TASK REQUIREMENTS —
Using the entries below, transcribe exactly the line containing "def mm512_shuffle_f32x4 (a" and each line that follows it to the end.

DATA SHOWN —

-- ==== Sys2Proof/Machine/Intrinsics.lean ====
section
/-! DEFINITION. The fifteen compiler intrinsics (30_encoding.md R48) as functions on values: `a` the first source, `b` the
second source, `imm` the immediate, `k` the writemask, `s` the old destination. They are no part of a step. -/

namespace Sys2Proof.Machine

/-- No `mask` in the name: the unmasked form (R48). -/
def unmaskedIntrinsic (vl esz : Nat) (sel : LaneSelection vl) (a b : BitVec vl) (imm : BitVec 8) : BitVec vl :=
  applyMask vl esz (fun _ => true) false (sel a b imm) 0

/-- `_mask_`: the merging-masked form (R48). -/
def mergingIntrinsic (vl esz kl : Nat) (sel : LaneSelection vl) (s : BitVec vl) (k : BitVec kl) (a b : BitVec vl)
    (imm : BitVec 8) : BitVec vl :=
  applyMask vl esz (fun j => k.getLsbD j) false (sel a b imm) s

/-- `_maskz_`: the zeroing-masked form (R48). -/
def zeroingIntrinsic (vl esz kl : Nat) (sel : LaneSelection vl) (k : BitVec kl) (a b : BitVec vl) (imm : BitVec 8) :
    BitVec vl :=
  applyMask vl esz (fun j => k.getLsbD j) true (sel a b imm) 0

def mm512_shuffle_i32x4 (a b : BitVec 512) (imm : BitVec 8) := unmaskedIntrinsic 512 32 shuffle512 a b imm
def mm512_mask_shuffle_i32x4 (s : BitVec 512) (k : BitVec 16) (a b : BitVec 512) (imm : BitVec 8) :=
  mergingIntrinsic 512 32 16 shuffle512 s k a b imm
def mm512_maskz_shuffle_i32x4 (k : BitVec 16) (a b : BitVec 512) (imm : BitVec 8) :=
  zeroingIntrinsic 512 32 16 shuffle512 k a b imm
def mm256_shuffle_i32x4 (a b : BitVec 256) (imm : BitVec 8) := unmaskedIntrinsic 256 32 shuffle256 a b imm
def mm256_mask_shuffle_i32x4 (s : BitVec 256) (k : BitVec 8) (a b : BitVec 256) (imm : BitVec 8) :=
  mergingIntrinsic 256 32 8 shuffle256 s k a b imm
def mm256_maskz_shuffle_i32x4 (k : BitVec 8) (a b : BitVec 256) (imm : BitVec 8) :=
  zeroingIntrinsic 256 32 8 shuffle256 k a b imm
def mm512_shuffle_f32x4 (a b : BitVec 512) (imm : BitVec 8) := unmaskedIntrinsic 512 32 shuffle512 a b imm
def mm512_mask_shuffle_f32x4 (s : BitVec 512) (k : BitVec 16) (a b : BitVec 512) (imm : BitVec 8) :=
  mergingIntrinsic 512 32 16 shuffle512 s k a b imm
def mm512_maskz_shuffle_f32x4 (k : BitVec 16) (a b : BitVec 512) (imm : BitVec 8) :=
  zeroingIntrinsic 512 32 16 shuffle512 k a b imm
def mm512_shuffle_i64x2 (a b : BitVec 512) (imm : BitVec 8) := unmaskedIntrinsic 512 64 shuffle512 a b imm
def mm512_mask_shuffle_i64x2 (s : BitVec 512) (k : BitVec 8) (a b : BitVec 512) (imm : BitVec 8) :=
  mergingIntrinsic 512 64 8 shuffle512 s k a b imm
def mm512_maskz_shuffle_i64x2 (k : BitVec 8) (a b : BitVec 512) (imm : BitVec 8) :=
  zeroingIntrinsic 512 64 8 shuffle512 k a b imm
def mm512_shuffle_f64x2 (a b : BitVec 512) (imm : BitVec 8) := unmaskedIntrinsic 512 64 shuffle512 a b imm
def mm512_mask_shuffle_f64x2 (s : BitVec 512) (k : BitVec 8) (a b : BitVec 512) (imm : BitVec 8) :=
  mergingIntrinsic 512 64 8 shuffle512 s k a b imm
def mm512_maskz_shuffle_f64x2 (k : BitVec 8) (a b : BitVec 512) (imm : BitVec 8) :=
  zeroingIntrinsic 512 64 8 shuffle512 k a b imm

end Sys2Proof.Machine
end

SOLUTION TO THIS EXERCISE —
def mm512_shuffle_f32x4 (a b : BitVec 512) (imm : BitVec 8) := unmaskedIntrinsic 512 32 shuffle512 a b imm
def mm512_mask_shuffle_f32x4 (s : BitVec 512) (k : BitVec 16) (a b : BitVec 512) (imm : BitVec 8) :=
  mergingIntrinsic 512 32 16 shuffle512 s k a b imm
def mm512_maskz_shuffle_f32x4 (k : BitVec 16) (a b : BitVec 512) (imm : BitVec 8) :=
  zeroingIntrinsic 512 32 16 shuffle512 k a b imm
def mm512_shuffle_i64x2 (a b : BitVec 512) (imm : BitVec 8) := unmaskedIntrinsic 512 64 shuffle512 a b imm
def mm512_mask_shuffle_i64x2 (s : BitVec 512) (k : BitVec 8) (a b : BitVec 512) (imm : BitVec 8) :=
  mergingIntrinsic 512 64 8 shuffle512 s k a b imm
def mm512_maskz_shuffle_i64x2 (k : BitVec 8) (a b : BitVec 512) (imm : BitVec 8) :=
  zeroingIntrinsic 512 64 8 shuffle512 k a b imm
def mm512_shuffle_f64x2 (a b : BitVec 512) (imm : BitVec 8) := unmaskedIntrinsic 512 64 shuffle512 a b imm
def mm512_mask_shuffle_f64x2 (s : BitVec 512) (k : BitVec 8) (a b : BitVec 512) (imm : BitVec 8) :=
  mergingIntrinsic 512 64 8 shuffle512 s k a b imm
def mm512_maskz_shuffle_f64x2 (k : BitVec 8) (a b : BitVec 512) (imm : BitVec 8) :=
  zeroingIntrinsic 512 64 8 shuffle512 k a b imm

end Sys2Proof.Machine
end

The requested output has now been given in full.